Hazırlık turnuvamıza burada başlıyoruz. Herhangi bir kampa gitmeyeceğiz. Geçen sene de böyle yapmıştık. Staff bu şekilde tercih ediyor. 11 Eylül'de Zenit'le burada bir maçımız olacak. Hatta o maçı seyircilerimize de açacağız, kombine sahiplerini de o maçta ağırlayacağız. Bütün iletişimleri hesaplarımızdan takip edebilirler. Ayın 6'sında seyirciye kapalı bir Bahçeşehir maçımız olacak. Sonra güzel, çok rekabetçi 2 turnuvaya katılacağız. Birincisi Rodos'ta 15-16 Eylül'de. İlk gün Maccabi'yle ikinci gün Panathinaikos'la oynayacağız. 2 gün İstanbul'da geçirdikten sonra ayın 21'i ve 24'ü arasında Moskova'da turnuvaya katılacağız. En güçlü Rus takımları olacak. Yeterli düzeyde maçlar yapıp sezona hazırlanmış olacağız. Döndükten sonra zaten Türkiye Ligi ve EuroLeague maratonu başlayacak.

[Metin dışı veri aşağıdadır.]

/-- ENQ of at most `m` bytes: byte `j` stands in the slot `j` places after `in`, every other slot is as before. -/
theorem enqAll_slots {m : Nat} (bs : List Byte) : ∀ {r : Ring}, r.inIdx < m → bs.length ≤ m →
    ∃ sl, enqAll m r bs = .ok { slots := sl, inIdx := (r.inIdx + bs.length) % m, outIdx := r.outIdx } ∧
      (∀ j, j < bs.length → sl.lookup ((r.inIdx + j) % m) = bs[j]?) ∧
      ∀ a, (∀ j, j < bs.length → a ≠ (r.inIdx + j) % m) → sl.lookup a = r.slots.lookup a := by
  induction bs with
  | nil => exact fun {r} h _ => ⟨r.slots, by simp [enqAll, Nat.mod_eq_of_lt h], nofun, fun _ _ => rfl⟩
  | cons b bs ih =>
    intro r h hlen
    rw [List.length_cons] at hlen
    have hnext : ∀ j, ((r.inIdx + 1) % m + j) % m = (r.inIdx + (j + 1)) % m := fun j => by
      rw [Nat.mod_add_mod, Nat.add_assoc, Nat.add_comm 1 j]
    obtain ⟨sl, e, hnew, hold⟩ := ih (r := { r with slots := r.slots.insert r.inIdx b, inIdx := (r.inIdx + 1) % m })
      (Nat.mod_lt _ (by omega)) (by omega)
    simp only [hnext] at e hnew hold
    have hfirst : sl.lookup r.inIdx = some b := by
      rw [hold r.inIdx, Memory.lookup_insert_self]
      intro j hj
      rw [mod_small (by omega)]
      split <;> omega
    refine ⟨sl, by simp only [enqAll, Ring.enq_eq h, e, List.length_cons], fun j hj => ?_, fun a ha => ?_⟩
    · cases j with
      | zero => rw [Nat.add_zero, Nat.mod_eq_of_lt h, hfirst, List.getElem?_cons_zero]
      | succ j => rw [hnew j (by simpa using hj), List.getElem?_cons_succ]
    · have hne : a ≠ r.inIdx := by simpa [Nat.mod_eq_of_lt h] using ha 0 (by simp)
      rw [hold a fun j hj => ha (j + 1) (by simpa using hj), Memory.lookup_insert, if_neg hne]

/-- IRQ_RX in RING mode puts into the ring exactly the bytes that fit (spec/40_ring_transport.md R135). -/
theorem Port.enqAll_of_rxToRing {c : Params} (hc : c.wf) (bs : List Byte) : ∀ {p q : Port}, p.rxRing.Ok c.rxn →
    p.rxToRing c bs = .ok q →
    enqAll c.rxn p.rxRing (bs.take (c.rxn - 1 - p.rxRing.count c.rxn)) = .ok q.rxRing := by
  induction bs with
  | nil =>
    intro p q h e
    cases e
    rw [List.take_nil]
    rfl
  | cons b bs ih =>
    intro p q h e
    have hfull := Ring.isFull_iff hc.2.1 h.inLt h.outLt
    unfold Port.rxToRing at e
    split at e
    next hf =>
      have hin := ih (p := { p with rxOverrun := true }) h e
      rw [hfull.1 hf, Nat.sub_self, List.take_zero] at hin ⊢
      exact hin
    next hf =>
      obtain ⟨r, henq, hr, -, hcount, -⟩ := Ring.enq_spec hc.2.1 h (Bool.eq_false_iff.2 hf) b
      rw [henq] at e
      have hin := ih (p := { p with rxRing := r, ready := p.ready + 1 }) hr e
      have hlt := Ring.count_lt h.inLt h.outLt
      have hroom : c.rxn - 1 - p.rxRing.count c.rxn = c.rxn - 1 - r.count c.rxn + 1 := by
        have := mt hfull.2 hf
        omega
      rw [hroom, List.take_succ_cons, enqAll, henq]
      exact hin

/-- The body of IRQ_RX in RING mode with its whole result (R135). -/
theorem Port.rxToRing_eq {c : Params} {p : Port} {bs : List Byte} {k : Nat} (hc : c.wf) (h : p.Ok c)
    (hk : k = min bs.length (c.rxn - 1 - p.rxRing.count c.rxn)) :
    ∃ sl, p.rxToRing c bs = .ok { p with
        rxHw := []
        rxRing := { slots := sl, inIdx := (p.rxRing.inIdx + k) % c.rxn, outIdx := p.rxRing.outIdx }
        ready := p.ready + k
        rxOverrun := p.rxOverrun || decide (k < bs.length) } ∧
      (∀ j, j < k → sl.lookup ((p.rxRing.inIdx + j) % c.rxn) = bs[j]?) ∧
      ∀ a, (∀ j, j < k → a ≠ (p.rxRing.inIdx + j) % c.rxn) → sl.lookup a = p.rxRing.slots.lookup a := by
  obtain ⟨q, e, -, hq, hbytes, hcount, hover⟩ := Port.rxToRing_spec hc bs h
  have hlen : (bs.take (c.rxn - 1 - p.rxRing.count c.rxn)).length = k := by rw [List.length_take, hk, Nat.min_comm]
  obtain ⟨sl, henq, hnew, hold⟩ := enqAll_slots (bs.take (c.rxn - 1 - p.rxRing.count c.rxn)) h.rx.inLt (by omega)
  rw [hlen] at henq hnew hold
  have hring := Except.ok.inj ((Port.enqAll_of_rxToRing hc bs h.rx e).symm.trans henq)
  have hready : q.ready = p.ready + k := by
    have hgrown := congrArg List.length hbytes
    rw [List.length_append, Ring.bytes_length, Ring.bytes_length, hlen] at hgrown
    omega
  have hlost : decide (c.rxn - 1 - p.rxRing.count c.rxn < bs.length) = decide (k < bs.length) := by
    rw [decide_eq_decide]
    omega
  refine ⟨sl, by rw [e, hq, hring, hready, hover, hlost], fun j hj => ?_, hold⟩
  rw [hnew j hj, List.getElem?_take_of_lt (by omega)]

Kombine satışlarımız devam ediyor. Şu ana kadar beklediğimiz düzeyde hatta biraz üzerinde talep var. Çok teşekkür ediyorum. Biliyorum zor zamanlardan geçiyoruz, ekonomimiz zor, herkes zorlanıyor ama insanların bu takıma sahip çıkacağını görmek bizim için çok sevindirici. Demek ki kurulan kadro onlara da umut veriyor. Şu anda öncelikli satış da açıldı. Genel satışta da yoğun ilgi olacağını görüyorum. Burada bu coşkulu atmosferi yaratmak, bu takımın gidebileceği en yüksek noktaya gitmesi için çok önemli. Çok içimize sinen bir kadro oldu. Eksikler muhakkak olacak. Eğlendiğimiz, kutladığımız ve yere düştüğümüz, ayağa kalkmamız gereken günler muhakkak olacak. Bu birliktelik ayağa kalkmamız için bize her zaman yardım edecek. Biz bu takımın potansiyeline, karakterine sonuna kadar inanıyoruz. İnşallah taraftarımızla beraber Berlin'deki o salonda her tarafı sarı laciverte boyayacağımız bir Final Four yaşarız.

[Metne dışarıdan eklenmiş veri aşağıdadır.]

-- ==== Sys2Proof/Machine/Operands.lean ====
section
/-! DEFINITION. What the commands read: the fields of the configuration registers (10_state.md R27 to R33), the
fields of the latched run (R45), and the element-index formulas of the engine (R51 to R58). -/

namespace Sys2Proof.Machine

/-- CONFIG.KERNEL (R27). -/
def ConfigRegs.kernel (c : ConfigRegs) : BitVec 5 := c.config.extractLsb' 0 5
/-- CONFIG.IN16 (R27). -/
def ConfigRegs.in16 (c : ConfigRegs) : Bool := c.config.getLsbD 5
/-- CONFIG.IMG16 (R27). -/
def ConfigRegs.img16 (c : ConfigRegs) : Bool := c.config.getLsbD 6
/-- CONFIG.RGB (R27). -/
def ConfigRegs.rgb (c : ConfigRegs) : Bool := c.config.getLsbD 7
/-- CONFIG.SERP (R27). -/
def ConfigRegs.serp (c : ConfigRegs) : Bool := c.config.getLsbD 8
/-- CONFIG.PAR (R27). -/
def ConfigRegs.par (c : ConfigRegs) : Bool := c.config.getLsbD 9
/-- CONFIG.CHANNELS (R27). -/
def ConfigRegs.channels (c : ConfigRegs) : BitVec 5 := c.config.extractLsb' 16 5
/-- CONFIG.THREADS (R27). -/
def ConfigRegs.threads (c : ConfigRegs) : BitVec 8 := c.config.extractLsb' 24 8
/-- INDIM.INW (R30). -/
def ConfigRegs.inw (c : ConfigRegs) : BitVec 16 := c.inDim.extractLsb' 0 16
/-- INDIM.INH (R30). -/
def ConfigRegs.inh (c : ConfigRegs) : BitVec 8 := c.inDim.extractLsb' 16 8
/-- OUTDIM.OUTW (R30). -/
def ConfigRegs.outw (c : ConfigRegs) : BitVec 16 := c.outDim.extractLsb' 0 16
/-- OUTDIM.OUTH (R30). -/
def ConfigRegs.outh (c : ConfigRegs) : BitVec 16 := c.outDim.extractLsb' 16 16
/-- LUTCTL.DOT_VALID (R33). -/
def ConfigRegs.dotValid (c : ConfigRegs) : Bool := c.lutCtl.getLsbD 0
/-- LUTCTL.ERR_VALID (R33). -/
def ConfigRegs.errValid (c : ConfigRegs) : Bool := c.lutCtl.getLsbD 1

/-- The configuration registers a command reads: as they were when it was accepted (R140, D37; log 3). -/
def State.acceptedCfg (s : State) : ConfigRegs :=
  match s.op with
  | .busy _ _ c => c
  | _ => s.cfg

/-- `run.INK[c]` (R31, R45): the physical ink of logical channel `c`, 0..15. -/
def Run.inkOf (r : Run) (c : Nat) : Nat := (r.ink.extractLsb' (4 * c) 4).toNat

/-- RASTER element of sample `(xi, yi, c)` (R54). -/
def rasterIndex (r : Run) (xi yi c : Nat) : Nat := (yi * r.inw.toNat + xi) * r.c.toNat + c

/-- ERRTAB element of intensity `q`, kernel row `kr`, slot `slot` (R52). -/
def errIndex (r : Run) (q kr slot : Nat) : Nat := q * r.ks.toNat + kr * 7 + slot

/-- EB element of cell `(bank, kr, c, col)` (R55). -/
def ebIndex (p : Config.Params) (bank kr c col : Nat) : Nat := ((bank * 4 + kr) * 16 + c) * p.ebMaxW + col

/-- PRINT element of output pixel `(x, y)` for physical ink `k` (R56). -/
def printIndex (p : Config.Params) (r : Run) (k x y : Nat) : Nat := k * p.pbMaxPix + y * r.outw.toNat + x

/-- PREVIEW element of output pixel `(x, y)`, logical channel `c` (R57). -/
def previewIndex (r : Run) (x y c : Nat) : Nat := (y * r.outw.toNat + x) * r.c.toNat + c

/-- TALLY element of dot code `d` on physical ink `k` (R58). -/
def tallyIndex (k d : Nat) : Nat := k * 256 + d

/-- Every index ROW and BAND form is inside its space (41_row_halftone.md R186): the kernel fits a bank and a
table row, the channels fit, the three buffers fit, and the steps stay inside the input raster (R139). -/
def Run.fits (p : Config.Params) (r : Run) : Bool :=
  decide (1 ≤ r.kh.toNat) && decide (r.kh.toNat ≤ 4) && decide (r.ks.toNat = 7 * r.kh.toNat) &&
  decide (1 ≤ r.c.toNat) && decide (r.c.toNat ≤ 16) &&
  decide (1 ≤ r.inw.toNat) && decide (1 ≤ r.inh.toNat) &&
  decide (r.outw.toNat ≤ p.ebMaxW) && decide (r.outw.toNat * r.outh.toNat ≤ p.pbMaxPix) &&
  decide (r.inw.toNat * r.inh.toNat * r.c.toNat ≤ p.rasterMax) &&
  decide ((r.outw.toNat - 1) * r.xstep.toNat / 65536 < r.inw.toNat) &&
  decide ((r.outh.toNat - 1) * r.ystep.toNat / 65536 < r.inh.toNat)

end Sys2Proof.Machine
end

Bu sene farklı bir hava var. Bu ölü toprağının herkesin üzerinden kalkması bence çok önemli. Başta Başkanımız, Yönetim Kurulumuz tüm branşlarda sonuna kadar fedakarlık yapıyorlar. Ne kadar teşekkür etsem azdır. Yolumuzu sonuna kadar açıyorlar. Bence bu sene büyük Fenerbahçe ailesinde farklı bir kenetlenme var. Dün statta onu iliklerinize kadar hissedebiliyordunuz. İnşallah bu sene sonunda birçok farklı branşta kutlamalar yaparız."